Unfortunately with KL and JS divergence, they both have near zero gradients as the generated distribution, $p_g$, ventures further from the real distribution, $p_r$. In addition, at the start of a GAN training procedure—when $p_g$ is highly inaccurate—the discriminator $D$ rapidly learns to differentiate between $p_g$ and $p_r$. Therefore, the loss function approaches zero and we end up with no gradient to update the loss during learning iterations.

With these problems in mind, we can address Earth Mover's distance and how it can be of help. Wasserstein distance, as also called Earth Mover’s distance (short for EM distance) can be informally interpreted as the minimum energy needed to move and transform a pile of dirt in the shape of one probability distribution to the shape of the other distribution. The cost is quantified by the sum of the amount of dirt moved multiplied by the respective moving distance for each vertical. Below is a depiction of this idea in the case of two discrete distributions (source)

Step-by-step plan of moving dirt between piles in P and Q to make them match.

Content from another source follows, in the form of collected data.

/-- A victim is spilled: issue stops on its crew, its save areas and its spilled-thread context are taken (R283, R291). -/
def State.beginSpill (s : State) (j : Job) (areas : List Nat) (id : Nat) : State :=
  let s1 := s.modJob j.uid (fun j =>
    { j with state := .draining, stoppedAt := s.time.half, areas := areas, spillCtx := some id, detailHi := j.detailHi ||| 4 })
  let s2 := { s1 with sched := { s1.sched with areas := areas.foldl insertSorted s1.sched.areas } }
  let s3 := s2.putCtx id
    { kind := 3, torn := false, model := j.model, seed := 0, drawn := false, client := j.client, step := false, noSpill := false
      seq := none, job := JobCtx.reset
      spill := some { owner := j.ctx, crew := j.tiles.length, phase := j.phase, step := j.step, saveMap := areas
                      spilledAt := s.elapsed, pauseNs := min (j.pausedHalf / 2) 0xFFFFFFFF }
      track := none, plan := PlanCtx.reset }
  let s4 := s3.updCtx j.ctx (fun c => { c with job := { c.job with spilled := some id } })
  let s5 := j.tiles.foldl (fun s t => s.modTile t (fun x => { x with mode := .spilling })) s4
  (s5.modClient j.client (fun c => { c with preempt := c.preempt.bump1, spills := c.spills.bump1 })).bump (schedCtr 0x08) 1

/-- A victim is pre-empted at its step boundary. -/
def State.markBoundary (s : State) (j : Job) : State :=
  ((s.modJob j.uid (fun j => { j with boundary := true, detailHi := j.detailHi ||| 2 })).modClient j.client
    (fun c => { c with preempt := c.preempt.bump1 })).bump (schedCtr 0x10) 1

/-- One victim is pre-empted, by spill or at its boundary (R289 to R292). -/
def State.preemptOne (s : State) (j : Job) : State :=
  match s.placementOf j j.placement with
  | none => s.markBoundary j
  | some p =>
    let (ratings, s1) := j.tiles.foldl (fun (acc : List Nat × State) t =>
      let (r, s') := acc.2.rating t; (acc.1 ++ [r], s')) ([], s)
    let rho := ratings.foldl min (ratings.headD 110)
    let rho := if rho = 0 then 110 else rho
    let total : Rat := (p.stepNs : Rat) * 240 / (rho : Rat)
    let run : Rat := (((s1.time.half - j.dispatchedAt) - j.pausedHalf : Nat) : Rat) / 2
    let (d, s2) := s1.drainTime j.tiles rho
    let n := s2.spillingTiles + j.tiles.length
    let wr : Rat := min 40 (2520 / (n : Rat))
    let b := j.tiles.foldl (fun a t => max a ((s2.tile t).recordBytes p)) 0
    let ts : Rat := 2000 + d + (b : Rat) / wr
    let short := decide (run ≤ total) && decide (total - run < ts)
    if short || !p.spillable then s2.markBoundary j
    else match s2.pickAreas j.tiles, s2.freeCtxId with
      | some areas, some id => s2.beginSpill j areas id
      | _, _ => s2.markBoundary j

/-- A running step that may be a victim of a class: of strictly lower class, not of class 0 (R288). -/
def State.victim (s : State) (cls : Nat) (j : Job) : Bool :=
  (j.state == .running || j.state == .golden || j.state == .waking) && !j.boundary && decide (cls < s.classOf j)

/-- Tiles that pre-emptions and teardowns already decided will free, those owed to other waiting steps left out. -/
def State.leavingTiles (s : State) (j : Job) : List Nat :=
  let owed := s.owedOthers j
  (s.sched.jobs.flatMap (fun j =>
    match j.state with
    | .draining => j.tiles
    | .saving => j.tiles
    | .tearing _ => j.tiles
    | _ => if j.boundary then j.tiles else [])).filter (fun t => !owed.contains t)

/-- The victim to take first: of the lowest class, the most recently dispatched within it (R288). -/
def State.firstVictim (s : State) (l : List Job) : Option Job :=
  l.foldl (fun (a : Option Job) v =>
    match a with
    | none => some v
    | some b =>
      if s.classOf b < s.classOf v ∨ (s.classOf b = s.classOf v ∧ b.order < v.order) then some v else a) none

/-- Victims are taken lowest class first, the most recently dispatched first within a class, one whole crew at a time,
until `need` more tiles of those the placement fits are freed (R288). -/
def State.takeVictims (s : State) (j : Job) (p : Placement) (cls : Nat) : Nat → Nat → List Nat → Option (List Nat)
  | 0, _, _ => none
  | f + 1, need, taken =>
    if need = 0 then some taken
    else
      match s.firstVictim (s.sched.jobs.filter (fun v => s.victim cls v && !taken.contains v.uid)) with
      | none => none
      | some v =>
        let k := (v.tiles.filter (fun t => s.tileFits j p t)).length
        s.takeVictims j p cls f (need - k) (taken ++ [v.uid])

/-- Pre-emption for a waiting step (R288): nothing unless the tiles suffice. The tiles of its victims are owed to it (R286). -/
def State.preemptFor (s : State) (j : Job) (aside : List Nat) : State :=
  match s.waitsFor j with
  | none => s
  | some (_, p) =>
    let have_ := (s.availTiles j p aside).length + ((s.leavingTiles j).filter (fun t => s.tileFits j p t)).length
    if p.crew ≤ have_ then s
    else match s.takeVictims j p (s.classOf j) 129 (p.crew - have_) [] with
      | none => s
      | some l =>
        let owed := l.flatMap (fun u => match s.job u with | some v => v.tiles | none => [])
        (l.foldl (fun s u => match s.job u with | some v => s.preemptOne v | none => s) s).modJob j.uid
          (fun j => { j with owed := j.owed ++ owed })

/-- A step picked and without its tiles waits in its turn (R286). -/
def State.await (s : State) (j : Job) : State :=
  if j.picked.isSome then s
  else
    let n := s.sched.nextOrder
    { s with sched := { s.sched with nextOrder := n + 1 } }.modJob j.uid (fun j => { j with picked := some n })

/-! ### Resumption (R294) -/

/-- Time lost by a spill added to the client's account (R304). -/
def State.countLost (s : State) (j : Job) : State :=
  s.modClient j.client (fun c => { c with lostSum := c.lostSum.add ((s.time.half - j.stoppedAt) / 2) })

/-- A spilled step is dispatched again: the crew is formed on its tiles and the save records are read back. -/
def State.resume (s : State) (j : Job) (p : Placement) (got : List Nat) : State :=
  match s.model j.model with
  | none => s
  | some m =>
    let (tiles, s) := s.rankOrder m p got
    let s := if m.safe.isSome && decide (s.classOf j = 0) then (tiles.map (· / 16)).foldl State.abandonSegment s else s
    let s := tiles.foldl (fun s t => s.wakeDomain (t / 2)) s
    let s := s.chargeTime j p
    let order := s.sched.nextOrder
    let s := { s with sched := { s.sched with nextOrder := order + 1 } }
    let (i, iHi, o, oHi) := s.passRanges j
    let g := m.grantsFor p i iHi o oHi
    let s := tiles.zipIdx.foldl (fun s (t, r) => s.modTile t (fun x =>
      { x.leave with ctx := some j.ctx, rank := r, size := p.crew, mode := .spilling, grants := g, faultValid := false })) s
    s.modJob j.uid (fun j => s.placed { j with state := .resuming, tiles := tiles, order := order, boundary := false })

/-! ### The scheduler (R284 to R288) -/

/-- A poisoned word stands in the context descriptor or the tables of a step's context, or in the descriptor of its spilled record
(R181, R213). -/
def State.stepPoisoned (s : State) (j : Job) : Bool :=
  s.tablesBad j.ctx || match j.spillCtx with | some c => s.tablesBad c | none => false

/-- Steps are picked and placed, by fuel. A step that must wait sets its tiles aside (R286) and may pre-empt. The context of one whose
tables bear poison is torn down (R181): the step holds no crew, and TEARDOWN_COMPLETE ends it. -/
def State.scheduleFuel : Nat → State → List Nat → List Nat → State
  | 0, s, _, _ => s
  | f + 1, s, tried, aside =>
    match s.pick tried with
    | none => s
    | some j =>
      if s.stepPoisoned j then
        State.scheduleFuel f ((s.bump (integCtr 0x38) 1).modJob j.uid (fun j => { j with state := .tearing 0x0111 })) tried aside
      else match s.choose j aside with
      | some (pi, p, got) =>
        let s1 := if j.state = .spilled then s.resume j p got else s.dispatch j pi p got
        State.scheduleFuel f s1 (tried ++ [j.uid]) aside
      | none =>
        let s1 := (s.await j).preemptFor j aside
        let mine := match s1.waitsFor j with | some (_, p) => (s1.availTiles j p aside).take p.crew | none => []
        State.scheduleFuel f s1 (tried ++ [j.uid]) (aside ++ mine)

/-- A gap hold is marked in the steps it holds (R302). -/
def State.markHeld (s : State) : State :=
  if s.gapHold then
    { s with sched := { s.sched with jobs := s.sched.jobs.map (fun j =>
        if (j.state == .ready || j.state == .spilled) && s.active j && s.gapHeld j then { j with detailHi := j.detailHi ||| 16 } else j) } }
  else s

/-- A step of a safety-relevant model in classes 1 to 4 runs (R302). -/
def State.safeRuns (s : State) : Bool :=
  s.sched.jobs.any (fun j => !(j.state == .ready || j.state == .spilled) && s.jobSafe j && decide (1 ≤ s.classOf j))

/-- Each gap hold knows since when no such step has run (R302). -/
def State.markGaps (s : State) : State :=
  let run := s.safeRuns
  { s with sched := { s.sched with gaps := s.sched.gaps.map (fun g => if run then (g.1, none, g.2.2) else (g.1, some (g.2.1.getD s.time.half), g.2.2)) } }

In spirit of this idea, we will generalize to find a formula for EM distance including continuous distributions. To start, let an individual transport plan, $\gamma(x,y)$ be the percentage of dirt at point $x$ that needs to be transported such that $x$ follows the same probability distribution as $y$.

Taking $x$ as the starting point and $y$ as the ending point, we know that the amount of mass needed to complete the individual transformation is $\gamma (x, y)$ and that the distance covered is $||x - y||$. Hence, the cost for a given transformation $(x \rightarrow y)$ is $\gamma(x, y) \cdot ||x-y||$ Now to calculate the cost of a certain transport plan from $p_g$ to $p_r$, we just need to sum over the constituent costs of each individual transformation, $$\underset{x, y}{\sum} \gamma (x, y) \cdot ||x - y|| = \underset{x,y∼\gamma}{\mathop{\mathbb{E}}} ||x - y||$$

After trying all such transport plans from $p_g$ to $p_r$, we conclude at the transport plan with the lowest cost. The cost of this most efficient transport plan is what we define as EM distance. Mathematically, we take the infimum (greatest lower bound), or put simply, the smallest cost in a set of all costs associated with each possible transport plan.

$$W(p_r, p_g) = \underset{\gamma∼\Pi (p_r,p_g)}{\text{inf}} \mathop{\mathbb{E}}_{(x,y)∼\gamma}[||x − y||]$$

Above is the Wasserstein distance between two distributions $p_r$ and $p_g$ where $\Pi(p_r, p_g)$ defines the set of all possible dirt transport plans, $\gamma \in \Pi (p_r,p_g)$, or joint probability distributions between $p_r$ and $p_g$.

Applied to GANs

To remind ourselves of the motivation behind using Wasserstein loss, think of two disjoint distributions. If they're truly is zero overlap, then you can expect the KL divergence to blow up to $+\infty$ and the JS to jump to $log 2$ rendering both undifferentiable at that point. We observe that using Wasserstein distance, the loss here is $0$ and it remains smooth making for a stable learning process through gradient updates. This quality is especially useful for GANs since it ensures that the generator will be able to smoothly train in the beginning despite how badly its generated samples turn out to be.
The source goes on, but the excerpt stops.